*** Opening of PROVIDED RECORDS ***

-- ==== Sys2Proof/Laws/Machine.lean ====
section
/-! SUPPORT. Laws of the whole machine: which commands reach network time or the DRAM, and how. -/

namespace Sys2Proof.Machine
open Sys2Proof

set_option linter.unusedTactic false
set_option linter.unreachableTactic false

/-! The Smiem engine. -/

theorem smiemDev_exec {op : Nat} {check : Req → Dev → Option Nat} {body : Req → Clock → Dev → Dev × Rep} {q : Req} :
    ∃ onBad check' later body', ∀ s, onMach (smiemDev op check body q) s = onMach (smiemOr onBad op check' later body' q) s :=
  ⟨id, fun q m => check q m.dev, fun _ => false, fun q m => .done (m.setDev (body q m.clk m.dev).1) (body q m.clk m.dev).2,
    fun _ => rfl⟩

/-- A Smiem command is one run of the Smiem engine. -/
theorem smiem_exec {c : Instr} {op : Nat} {q : Req} (h : smiemOf c = some (op, q)) :
    ∃ onBad check later body, ∀ s, exec c s = onMach (smiemOr onBad op check later body q) s := by
  cases c <;> first
    | (cases h; done)
    | (cases h; exact ⟨_, _, _, _, fun _ => rfl⟩)
    | (cases h; exact smiemDev_exec)

theorem smiemOr_waits {onBad : Mach → Mach} {op : Nat} {check : Req → Mach → Option Nat} {later : Req → Bool}
    {body : Req → Mach → Res} {q : Req} {m : Mach} (h : m.dev.smi.mayStart op q = false) :
    ∃ held, smiemOr onBad op check later body q m = m.setDev { m.dev with smi := { m.dev.smi with fetched := held } } ∧
      ∀ e ∈ m.dev.smi.fetched, e ∈ held := by
  unfold smiemOr
  dsimp only
  split
  · exact ⟨_, rfl, fun e he => he⟩
  · simp only [h, Bool.not_false, if_true]
    split
    · exact ⟨_, rfl, fun e he => he⟩
    · exact ⟨_, rfl, fun e he => List.mem_append_left _ he⟩

theorem smiemOr_stale {onBad : Mach → Mach} {op : Nat} {check : Req → Mach → Option Nat} {later : Req → Bool}
    {body : Req → Mach → Res} {q : Req} {m : Mach} (hp : m.dev.boot.porN = true) (hf : m.dev.flag F.BT_FAILED = false)
    (hm : m.dev.smi.mayStart op q = true) (hs : 3 ≤ m.dev.boot.step) (hw : m.dev.flag F.SM_FW_READY = true)
    (hg : q.genCheck = true) (hx : q.expectGen.toNat ≠ m.dev.get F.GL_CONFIG_GEN) (hl : later q = false)
    (hc : check q (m.taken op q) = none) :
    smiemOr onBad op check later body q m = m.replied op q ⟨stStale, m.dev.get F.GL_CONFIG_GEN, 0⟩ := by
  unfold smiemOr
  simp only [Mach.taken] at hc
  simp only [hp, hf, hm, hw, hg, hl, hc, Bool.not_true, Bool.or_self, Bool.false_eq_true, if_false, Bool.not_false,
    Bool.and_self, if_true, Bool.and_false, Nat.not_lt.mpr hs, decide_false, bne_iff_ne, ne_eq, hx, not_false_eq_true,
    Bool.true_and]
  rfl

theorem smiemOr_bad {op : Nat} {check : Req → Mach → Option Nat} {later : Req → Bool}
    {body : Req → Mach → Res} {q : Req} {m : Mach} {o : Nat} (hp : m.dev.boot.porN = true) (hf : m.dev.flag F.BT_FAILED = false)
    (hm : m.dev.smi.mayStart op q = true) (hs : 3 ≤ m.dev.boot.step) (hw : m.dev.flag F.SM_FW_READY = true)
    (hc : check q (m.taken op q) = some o) :
    smiemOr id op check later body q m = m.replied op q ⟨stBadParam, o, 0⟩ := by
  unfold smiemOr
  simp only [Mach.taken] at hc
  simp only [hp, hf, hm, hw, hc, Bool.not_true, Bool.or_self, Bool.false_eq_true, if_false, Bool.and_false,
    Nat.not_lt.mpr hs, decide_false]
  rfl

theorem smiemDev_stale {op : Nat} {check : Req → Dev → Option Nat} {body : Req → Clock → Dev → Dev × Rep} {q : Req} {m : Mach}
    (hp : m.dev.boot.porN = true) (hf : m.dev.flag F.BT_FAILED = false)
    (hm : m.dev.smi.mayStart op q = true) (hs : 3 ≤ m.dev.boot.step) (hw : m.dev.flag F.SM_FW_READY = true)
    (hg : q.genCheck = true) (hx : q.expectGen.toNat ≠ m.dev.get F.GL_CONFIG_GEN) (hc : check q (m.taken op q).dev = none) :
    smiemDev op check body q m = m.replied op q ⟨stStale, m.dev.get F.GL_CONFIG_GEN, 0⟩ :=
  smiemOr_stale (check := fun q m => check q m.dev) (later := fun _ => false)
    (body := fun q m => .done (m.setDev (body q m.clk m.dev).1) (body q m.clk m.dev).2) hp hf hm hs hw hg hx rfl hc

theorem smiemDev_bad {op : Nat} {check : Req → Dev → Option Nat} {body : Req → Clock → Dev → Dev × Rep} {q : Req} {m : Mach}
    {o : Nat} (hp : m.dev.boot.porN = true) (hf : m.dev.flag F.BT_FAILED = false)
    (hm : m.dev.smi.mayStart op q = true) (hs : 3 ≤ m.dev.boot.step) (hw : m.dev.flag F.SM_FW_READY = true)
    (hc : check q (m.taken op q).dev = some o) :
    smiemDev op check body q m = m.replied op q ⟨stBadParam, o, 0⟩ :=
  smiemOr_bad (check := fun q m => check q m.dev) (later := fun _ => false)
    (body := fun q m => .done (m.setDev (body q m.clk m.dev).1) (body q m.clk m.dev).2) hp hf hm hs hw hc

/-! Parameter checks (R425). -/

theorem badParam_none {len : Nat} {used : List (Nat × Nat)} {bad : List (Nat × Bool)} {p : Bytes} (h1 : p.length ≤ len)
    (h2 : ∀ o < len, (used.any (fun u => u.1 ≤ o && o < u.1 + u.2) = true ∨ byteAt p o = 0)) (h3 : ∀ b ∈ bad, b.2 = false) :
    badParam len used bad p = none := by
  unfold badParam
  rw [if_neg (by omega)]
  rw [List.head?_eq_none_iff, List.filter_eq_nil_iff]
  intro o ho
  rw [List.mem_range] at ho
  simp only [Bool.or_eq_true, Bool.and_eq_true, not_or, not_and, Bool.not_eq_true]
  refine ⟨fun hu => ?_, ?_⟩
  · rcases h2 o ho with h | h
    · simp [h] at hu
    · simp [h]
  · rw [List.any_eq_false]
    intro b hb
    simp [h3 b hb]

theorem badParam_long {len : Nat} {used : List (Nat × Nat)} {bad : List (Nat × Bool)} {p : Bytes} (h1 : len < p.length) :
    badParam len used bad p = some 0xFFFF := by
  unfold badParam
  rw [if_pos h1]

*** Close of PROVIDED RECORDS ***

● **EXERCISE AIM**
Going through the listing, tally each line that contains "expectGen", then state the total with no other text.

● **WRITTEN RESPONSE**
2